Взрывные переломы грудопоясничного отдела позвоночника сопровождаются уменьшением сагитального размера спинномозгового канала за счет смещения в его просвет фрагментов тела позвонка1 (1 (Magerl F., Aebi М., Gertzbein S.D. et al. A comprehensive classification of thoracic and lumbar injuries // Eur. Spine J. - 1994. - Vol. 3. - P. 184-201)). Имеющийся у таких пациентов неврологический дефицит или угроза его появления требует выполнения срочного хирургического вмешательства2. (2 (Цивьян. Я.Л. Некоторые доводы в пользу оперативного лечения переломов позвоночника // Хирургия. - 1986. - №11. - C. 3-8)). Учитывая высокий процент сопутствующих взрывным переломам позвоночника сочетанных повреждений, а также тяжелое состояние пострадавших, в лечении данной категории больных необходимо минимизировать стрессовое воздействие выполняемых операций3. (3 (Перльмуттер О.А. Травма позвоночника и спинного мозга, сочетанная с экстравертебральными повреждениями: (клиника, диагностика и хирургическая тактика): автореф. дис… канд. мед. наук. - М.. 1988, 24 с.; Млявых, С.Г. Хирургическая тактика при нестабильных изолированных и сочетанных повреждениях грудного и поясничного отделов позвоночника: Автореф. дис канд. мед. наук / С.Г. Млявых. Москва. 2009. - 27 с.)).

С целью декомпрессии спинномозгового канала, принципиально из малоинвазивного параспинального межмышечного доступа, используется эндоскопическая техника.
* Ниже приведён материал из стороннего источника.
-- ==== Sys2Proof/Syntax.lean ====
section
/-! DEFINITION. The instructions of Jornath and the events of a Cehal device: one constructor for each row of the
operation table (03 R75, R82; 95). Register and immediate fields are as 03 R75 lays them out; the fields of an event
are what the step is about. -/

namespace Sys2Proof

/-- One entry of a packet: its offset field (or slot number, for an exchange) and its data, low bytes first; a
returned value may carry a poison mark (13 R356, R357). -/
structure PacketEntry where
  off : BitVec 16
  data : BitVec 128
  poison : Bool
  deriving DecidableEq, Repr

/-- A fabric packet (13 R356, R357). The count is the number of entries; `zeros` tells whether every field the layout
states as zero is zero. `tag` is the resolved tag of d of an exchange or of xat (06 R191, R196): the
layout names no place for it (DEDUCED, assumption log 26); `strait` is the strait it travels on, which no byte of it says. -/
structure Packet where
  ptype : BitVec 4
  xop : BitVec 4
  gen : Bool
  kind : Bool
  scope : BitVec 3
  ctx : BitVec 6
  sdev : BitVec 9
  score : BitVec 11
  rslot : BitVec 3
  desc : Word
  tdev : BitVec 9
  tdie : BitVec 3
  base : DWord
  key : BitVec 16
  entries : List PacketEntry
  refused : Word
  cause : Byte
  tag : Byte
  strait : BitVec 5
  zeros : Bool
  deriving DecidableEq, Repr

/-- One entry of a top-k list: FP32 distance and item identifier (08 R249). -/
structure Item where
  dist : Word
  id : DWord
  deriving DecidableEq, Repr

/-- A list on its way to a crucible (08 R251, 13 R361): the merge record's fields, the list, and whether the list is
valid under R249. `op` names the contributing operation when the contributor is this device. -/
structure MergeList where
  mergeId : Word
  parts : Nat
  root : DWord
  object : DWord
  k : Nat
  tmo : Nat
  ctx : Nat
  items : List Item
  valid : Bool
  op : Option Nat
  deriving DecidableEq, Repr

/-- A ready message to the gang's home (11 R317): the sending device and its copy's identifying fields. -/
structure GangReady where
  dev : Nat
  entry : DWord
  widths : Word
  w5 : Word
  gm : Nat
  gdev : Nat
  gstr : Nat
  deriving DecidableEq, Repr

/-- What a scrub visit or an access finds (14 R371, R372). -/
inductive Scrub where
  /-- No error. -/
  | clean
  /-- A correctable error, corrected in place. -/
  | corrected
  /-- An uncorrectable error: whether the owner tag can be read, and whether the way's test patterns match. -/
  | uncorrectable (ownerReadable : Bool) (testPasses : Bool)
  deriving DecidableEq, Repr

/-- A column word of a stack (14 R373). -/
structure HbmCell where
  sid : Nat
  pch : Nat
  bank : Nat
  row : Nat
  col : Nat
  deriving DecidableEq, Repr

/-- One rail's readings at a sample (14 R378). -/
structure RailReading where
  mv : Nat
  ma : Nat
  mw : Nat
  uj : Nat
  deriving DecidableEq, Repr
Стабилизирующий этап операции заключается в частично чрескожной и частично открытой установке транспедикулярных винтов.

Аналоги изобретения

Известен «Способ декомпрессии спинного мозга при переломах грудных и поясничных позвонков», патент РФ№2467716, МПК A61B 17/56, публ. 27.11.2012. Способ представляет собой заднебоковой хирургический доступ к переднебоковым отделам позвоночного канала грудного отдела позвоночника и микрохирургическое удаление отломка позвонка, сдавливающего спиной мозг спереди. Используют эндоскопическую технику с минимальным объемом остеолигаментарной резекции. Заднебоковой хирургический доступ к позвоночному каналу проводится путем частичной резекции ножки дуги и суставных отростков позвонка с сохранением их анатомической и функциональной целостности. Удаление костного отломка, сдавливающего спинной мозг, проводится путем резекции задней части тела позвонка и края позвоночного канала в пределах среднего опорного столба позвоночника. Удаляют костные отломки из позвоночного канала под эндоскопическим контролем. Для выполнения доступа необходим микрохирургический инструментарий, увеличительная техника, эндоскопическая аппаратура (www1.fips.ru/).
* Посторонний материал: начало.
-- ==== Sys2Proof/Machine/State.lean ====
section
/-! DEFINITION. The state of a Cehal device: everything the spec gives the machine, as plain data, and the state after
reset. Tables that are empty at reset read as the reset values their readers name. -/

namespace Sys2Proof.Machine

/-! ## Faults and refusals -/

/-- A program counter, a join PC or a loop address without its two zero bits (01 R15, R37). -/
abbrev Pc := BitVec 62

/-- Why the machine stops. -/
inductive Fault where
  /-- Raised by the step when the schedule names an agent that has nothing to do: no fragment of that lane block may
  issue, no program runs on that engine, no walker of that number is at work. Safe: the schedule is the model's own. -/
  | badTurn
  deriving DecidableEq, Repr

/-- Why there is no meaning. -/
inductive Refusal where
  /-- Raised by an arm of exec whose instruction has no meaning yet. Safe. -/
  | notModelled (mnemonic : String)
  /-- Raised by an instruction when no unit that executes it is issuing: the state names no issuing fragment, bank
  engine or walker. No step reaches it. Safe. -/
  | noUnit
  /-- Raised by an event when what the event is about is not in the state (a load that is not outstanding, a timer
  that has not run out): the event cannot occur. Safe. -/
  | notEnabled
  deriving DecidableEq, Repr

/-! ## Waves -/

/-- The trap causes (01 R40). -/
inductive Cause where
  | ill | tag | mode | align | page | prot | priv | cwDeparted | cwDetached | pairTimeout | emptyTimeout | layout
  | nmstore | xpeer | stack | double | fpinv
  deriving DecidableEq, Repr

/-- What a waiting fragment waits for (01 R15). -/
inductive Wait where
  /-- It tests its condition again at its instruction once something has happened since `seen`. -/
  | again (seen : Nat)
  /-- The same for an instruction of 08, which a save of its group lets finish first (08 R238); `scope` is MODE.scope as it
  was when the instruction was first tried (09 R258). -/
  | held (seen scope : Nat)
  /-- waitc or waitr (06 R178, R179): it has issued, and looks at its counters again once something has happened since
  `seen`. -/
  | counters (seen : Nat)
  /-- waitv (05 R152): destination pair, mask, quarter, all-of, deadline in reference ticks. -/
  | event (d : Reg) (mask : DWord) (quarter : Nat) (all : Bool) (deadline : Nat)
  /-- baro.wt (06 R186): destination, object, kind 1, deadline. -/
  | object (d : Reg) (va : DWord) (settled : Bool) (deadline : Nat)
  /-- fence (06 R168): the accesses of its wave before operation number `before` are not all performed at `scope`, the
  scope it was issued with; the wave issues no other access. -/
  | fence (scope before : Nat)
  /-- bar (06 R181) before its arrival: the same for the accesses of its own slots. -/
  | arriving (scope before : Nat)
  /-- bar (06 R181): its slots have arrived. -/
  | barrier
  /-- baro.arr held for room in the tracking list of its core (06 R184): the object, and the scope it was issued with. -/
  | room (va : DWord) (scope : Nat)
  /-- A waitv, or a baro.wt unless `pair`, that came true while its fragment was suspended: its result is written after
  TRET (05 R147). -/
  | due (d : Reg) (pair : Bool) (x : DWord)
  /-- cwxch (06 R196): its half is outstanding operation `op`. -/
  | exchange (op : Nat)
  /-- cwxch whose partner was withdrawn while a trap suspended its fragment, before its deadline: the cause is raised after
  TRET (05 R147). -/
  | departed (op : Nat)
  /-- An X instruction (06 R190): packets of outstanding operation `op` have no request slot yet. -/
  | slots (op : Nat)
  /-- cwdet, or cwleave with `leave` (06 R194, R195): causeway accesses issued before operation number `before`. -/
  | detach (before : Nat) (leave : Bool)
  /-- pginv (10 R296): operations issued before number `before` whose addresses lie in [lo, hi). -/
  | drain (d : Reg) (lo hi before : Nat)
  /-- nmsw (08 R241): microprogram loads of the engine that reached it before operation number `before`. -/
  | switch (d : Reg) (engine bank before : Nat)
  /-- srch, scan or walk (08 R247): the answer to the command of operation `op`. -/
  | command (d : Reg) (op : Nat)
  /-- A loop step that waits for an empty split-table entry (05 R143); the loop's identity. -/
  | loopStep (loop : Nat)
  deriving DecidableEq, Repr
Недостатком данного решения является использование классического срединного доступа, при котором выполняется отслойка мягких тканей от подлежащих костных структур позвоночника с нарушением локального кровообращения. Данный способ характеризуется значительным травмирующим воздействием на мышечные ткани спины, что не в полной мере соответствует принципам минимально инвазивной хирургии. Стабилизирующий этап операции с применением транспедикулярной системы фиксации выполняется традиционным способом.

Также известен способ Clinical application of the paraspinal erector approach for spinal canal decompression in upper lumber burst fractures, авторы Xi-Yan Xu, Zheng-Jian Yan, Qing Ma, Liang Chen, Zhen-Yong Ke, Fu Chen, Yun Chen, Lei Chu, Zhong-Liang Deng опубл. в Journal of Orthopaedic Surgery and Research 2014, (http://www.josr-online.com/contene/9/1/105).

Авторы комбинируют чрескожную транспедикулярную стабилизацию с мини-доступом для выполнения декомпрессии спинномозгового канала. Однако мини-доступ в отличие от заявленного выполняется более латеральнее между m. iliocostalis и m. longissimus. Удаление дуги позвонка при ее повреждении и смещении в спинномозговой канал из данного доступа не представляется возможным. Для отведения и удержания мышц используется жесткий ретрактор, сдавливающий окружающие ткани, что увеличивает травмирующее воздействие на мышечные ткани спины и увеличивает кровопотери. Способ не предусматривает применение эндоскопической техники.

Также известен способ Posterior keyhole corpectomy with percutaneous pedicle screw stabilization in the surgical management of lumbar burst fractures. Авторы Maciejczak A, Barnas P, Dudziak P, Jagiello-Bajer B, Litwora B, Sumara M. Neurosurgery. 2007 Apr; 60

(4 Suppl 2):232-41; discussion 241-2. (http://www.pubfacts.com/)

Данная операция выполняется с использованием микроскопа, что затрудняет изменение угла обзора в процессе удаления дислоцированных в спинномозговой канал фрагментов тела поврежденного позвонка. Также, авторы данного способа используют четыре транспедикулярных доступа (каждый размером до 3-х сантиметров) по обеим сторонам от остистых отростков в проекции дугоотросчатых суставов, что увеличивает травмирующее воздействие на мышечные ткани спины. Кроме того, для фиксации продольных штанг с головками транспедикулярных винтов требуется использование дополнительного инструментария (Sextant; Medtronic, Inc., Миннеаполис). Для отведения и фиксации паравертебральных мышц авторы используют жесткие бранши ретрактора, сдавливающие окружающие мягкие ткани с угрозой развития в них ишемических расстройств.

Раскрытие изобретения.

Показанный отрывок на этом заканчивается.